If we take our going example and assume that the actor and the recipient are full siblings, then because the benefit obtained by the recipient is two offspring and the relatedness is 0.5, it is not more advantageous, from the point of view of allele A, for the actor to help the recipient. In fact, in both cases, on average, the number of copies of A at the offspring generation will be 3. We have rb − c = 0 since 0.5 × 2 − 1 = 0. In a different situation in which the cost of one offspring paid by the actor would lead to a benefit of three offspring for the recipient (a full sibling), the altruistic behavior could evolve. In fact, we have rb − c > 0 since 0.5 × 3 − 1 = 0.5. With the actor and the recipient being first cousins, altruism is however disadvantageous. In fact, assuming the previous cost of one offspring for the actor but a benefit of three offspring for the recipient, because r is now 0.125 instead of 0.5, we have rb − c < 0 (0.125 × 3 − 1 = − 0.625).

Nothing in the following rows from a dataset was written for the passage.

-- ==== Sys2Proof/Tests/Slice0.lean ====
section
/-! SUPPORT. Tests: ill-formed terms, one word per constructor written out from 30_encoding.md and the packets of 95_test_vectors.md, small
tests of single events and SIE steps with the values of 95_test_vectors.md (the vector is named at each), and for every statement with
hypotheses concrete states and operands that meet them. -/

namespace Sys2Proof.Tests
open Sys2Proof.Machine

/-! ### Helpers -/

/-- A field of the next state, `none` where the machine stops. -/
def look {α : Type} (r : Result State) (f : State → α) : Option α :=
  match r with
  | .next t => some (f t)
  | .fault _ => none
  | .refused _ => none

/-- The fault a result stops with. -/
def faultOf {α : Type} (r : Result α) : Option Fault :=
  match r with
  | .next _ => none
  | .fault e => some e
  | .refused _ => none

/-- The refusal a result stops with. -/
def refusalOf {α : Type} (r : Result α) : Option Refusal :=
  match r with
  | .next _ => none
  | .fault _ => none
  | .refused e => some e

/-- `ST1` of 95_test_vectors.md. -/
def st1 : State := { State.reset with trace := [0x52], wire := [.reset] }

/-- Owner, status byte and count of a descriptor, as 95_test_vectors.md writes it. -/
structure BdView where
  own : Owner
  status : Byte
  count : Byte
  deriving DecidableEq, Repr

/-- A descriptor as 95_test_vectors.md writes it. -/
def bdView (b : BdIx) (t : State) : BdView := ⟨(t.bdAt b).own, (t.bdAt b).statusByte, (t.bdAt b).count⟩

/-- A state with other parameters. -/
def withParams (s : State) (p : Params) : State := { s with params := p }

/-- `n` bytes of RAM. -/
def bytesAt (a n : Nat) (t : State) : List Byte := t.peekBytes .ram a n

/-- The context after the first packet of the configuration descriptor (95_test_vectors.md E1). -/
def midIn : Ctx := { kind := .ctlIn, mclass := .rom, data := .at 0x1030, remaining := 18, nextToggle := false }

/-- A zero-length OUT context (42_ep0_requests.md R203). -/
def outZero : Ctx := { kind := .ctlOut, mclass := .ram, data := .unspecified, remaining := 0, nextToggle := true }

/-- A state in the middle of an IN transfer. -/
def inState : State := { st1 with ctx := midIn }

/-- A state in an OUT transfer. -/
def outState : State := { st1 with ctx := outZero }

/-- EP1_IN armed with a report, DATA1 (95_test_vectors.md S1). -/
def ep1Armed : State := { st1 with bd := { st1.bd with ep1In := { st1.bd.ep1In with own := .sie, dtsen := true, dts := true, count := 2 } } }

/-- The handler asleep in IDLE's wait (95_test_vectors.md B6). -/
def sleeping : State := { st1 with inHandler := true, phase := .wake, suspended := true, ie := suspendIe }

/-! ### Ill-formed terms are refused -/

theorem test_wf_trnEp0Out_setup_pid : (Instr.trnEp0Out 0xD 0).wf = false ∧ (Instr.trnEp0Out 0x9 0).wf = true := by decide
theorem test_wf_trnOtherEp_endpoint : (Instr.trnOtherEp 0 0 0 0).wf = false ∧ (Instr.trnOtherEp 1 0 0 0).wf = false ∧
    (Instr.trnOtherEp 2 0 0 0).wf = true := by decide
theorem test_wf_string_out_of_range : (Instr.getDescriptorStringOutOfRange ⟨1, 0⟩ 3 0 0).wf = false ∧
    (Instr.getDescriptorStringOutOfRange ⟨1, 0⟩ 4 0 0).wf = true := by decide
theorem test_wf_unknown_type : [(0x01 : Byte), 0x02, 0x22, 0x03].all (fun t => !(Instr.getDescriptorUnknown ⟨1, 0⟩ t 0 0 0).wf) = true ∧
    (Instr.getDescriptorUnknown ⟨1, 0⟩ 0xFF 0 0 0).wf = true := by decide
theorem test_wf_unsupportedStandard : [(0x05 : Byte), 0x06, 0x08, 0x09].all
      (fun r => !(Instr.unsupportedStandard ⟨0, 0⟩ r 0 0 0).wf) = true ∧
    (Instr.unsupportedStandard ⟨0, 0⟩ 0x01 0 0 0).wf = true := by decide
theorem test_wf_unsupportedClass : (Instr.unsupportedClass ⟨0, 1⟩ 0x01 0 0 0).wf = false ∧
    (Instr.unsupportedClass ⟨0, 1⟩ 0x0A 0 0 0).wf = false ∧ (Instr.unsupportedClass ⟨0, 1⟩ 0x09 0 0 0).wf = true := by decide

/-! ### One word per constructor (30_encoding.md R91 to R103; 95_test_vectors.md 2.1, 2.3) -/

theorem test_decode_busReset : decodeTableWord 16 0x0FFF = some (.busReset 0xFFF) := by decide
theorem test_decode_trnEp0Setup : decodeTableWord 16 0x1068 = some (.trnEp0Setup 0) := by decide
theorem test_decode_trnEp0Out : decodeTableWord 16 0x1048 = some (.trnEp0Out 0x9 0) := by decide
theorem test_decode_trnEp0In : decodeTableWord 16 0x10E8 = some (.trnEp0In 0xD 0) := by decide
theorem test_decode_trnEp1 : decodeTableWord 16 0x1168 = some (.trnEp1 0 0xD 0) := by decide
theorem test_decode_trnOtherEp : decodeTableWord 16 0x1F80 = some (.trnOtherEp 0xF 1 0 0) := by decide
theorem test_decode_busError : decodeTableWord 16 0x2000 = some (.busError 0) := by decide
theorem test_decode_idle : decodeTableWord 16 0x3000 = some (.idle 0) := by decide
theorem test_decode_activity : decodeTableWord 16 0x4000 = some (.activity 0) := by decide
theorem test_decode_otherCause : decodeTableWord 16 0x5000 = some (.otherCause 0) := by decide
theorem test_decode_reportWrite : decodeTableWord 32 0x41058000 = some (.reportWrite 0 0x05 0x41) := by decide
theorem test_decode_reportChanged : decodeTableWord 16 0x9007 = some (.reportChanged 7) := by decide
theorem test_decode_reserved : [0x6000, 0x7000, 0xA000, 0xF000].all (fun w => (decodeTableWord 16 w).isNone) = true := by decide
/-- `C0 01 02 03 04 05 06 07`: type field 2. -/
theorem test_decode_nonstdRequestType : decodeTableWord 64 0x07060504030201C0 =
    some (.nonstdRequestType ⟨1, 0⟩ 0 0x01 0x0302 0x0504 0x0706) := by decide
theorem test_decode_getDescriptorDevice : decodeTableWord 64 0x0040000001000680 = some (.getDescriptorDevice ⟨1, 0⟩ 0 0 0x40) := by
  decide
theorem test_decode_getDescriptorConfiguration : decodeTableWord 64 0x0022000002000680 =
    some (.getDescriptorConfiguration ⟨1, 0⟩ 0 0 0x22) := by decide
theorem test_decode_getDescriptorReport : decodeTableWord 64 0x003C000022000681 = some (.getDescriptorReport ⟨1, 1⟩ 0 0 0x3C) := by
  decide
theorem test_decode_getDescriptorString : decodeTableWord 64 0x00FF040903020680 =
    some (.getDescriptorString ⟨1, 0⟩ 2 0x0409 0xFF) := by decide
theorem test_decode_getDescriptorStringOutOfRange : decodeTableWord 64 0x00FF040903040680 =
    some (.getDescriptorStringOutOfRange ⟨1, 0⟩ 4 0x0409 0xFF) := by decide
theorem test_decode_getDescriptorUnknown : decodeTableWord 64 0x00080000FF000680 =
    some (.getDescriptorUnknown ⟨1, 0⟩ 0xFF 0 0 8) := by decide
theorem test_decode_setAddress : decodeTableWord 64 0x0000000000050500 = some (.setAddress ⟨0, 0⟩ 5 0 0) := by decide
theorem test_decode_setConfiguration : decodeTableWord 64 0x0000000000010900 = some (.setConfiguration ⟨0, 0⟩ 1 0 0) := by decide
theorem test_decode_getConfiguration : decodeTableWord 64 0x0001000000000880 = some (.getConfiguration ⟨1, 0⟩ 0 0 1) := by decide
/-- `A1 01 00 01 00 00 02 00` (30_encoding.md R109). -/
theorem test_decode_getReport : decodeTableWord 64 0x00020000010001A1 = some (.getReport ⟨1, 1⟩ 0x0100 0 2) := by decide
/-- `21 0A 00 00 00 00 00 00` (30_encoding.md R109). -/
theorem test_decode_setIdle : decodeTableWord 64 0x0000000000000A21 = some (.setIdle ⟨0, 1⟩ 0 0 0) := by decide
/-- `00 01 00 00 00 00 00 00`: CLEAR_FEATURE. -/
theorem test_decode_unsupportedStandard : decodeTableWord 64 0x0000000000000100 = some (.unsupportedStandard ⟨0, 0⟩ 1 0 0 0) := by
  decide
/-- `21 09 00 02 00 00 02 00`: SET_REPORT. -/
theorem test_decode_unsupportedClass : decodeTableWord 64 0x0002000002000921 =
    some (.unsupportedClass ⟨0, 1⟩ 9 0x0200 0 2) := by decide
theorem test_encode_setAddress : encode (.setAddress ⟨0, 0⟩ 5 0 0) = [0x00, 0x05, 0x05, 0x00, 0x00, 0x00, 0x00, 0x00] := by decide
theorem test_encode_reportWrite : encode (.reportWrite 0 0x05 0x41) = [0x00, 0x80, 0x05, 0x41] := by decide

Although a classical context in which relatedness plays a role is family, this is not the only one. It has been imagined that individuals with the same allele could recognize one another even without being related. This is known as the “green-beard effect” (Dawkins 1976; Gardner and West 2010). Even though empirically, “greenbeards” seem to be limited to a small number of cases and mostly not relevant for human evolution (Gardner and West 2010), their possibility shows that relatedness, following its most general definition, does not solely measure the extent to which individuals socially interacting are related by descent. It is much more general than that. Note also that it does not require recognition between individuals. Individuals might be altruistic towards one another because they live in the same place rather than because they know they are siblings. All these subtleties mean that despite the simplicity of Hamilton’s rule, relatedness is a concept one should manipulate with care.

Relatedness is an important concept in evolutionary theory. Embedded within inclusive fitness theory, it extends a solution to one of the most important puzzles in evolutionary theory, namely, the evolution of altruism. Together with reciprocal altruism proposed by Trivers (1971), inclusive fitness theory is one of several evolutionary mechanisms for explaining the formidable level of cooperation in humans.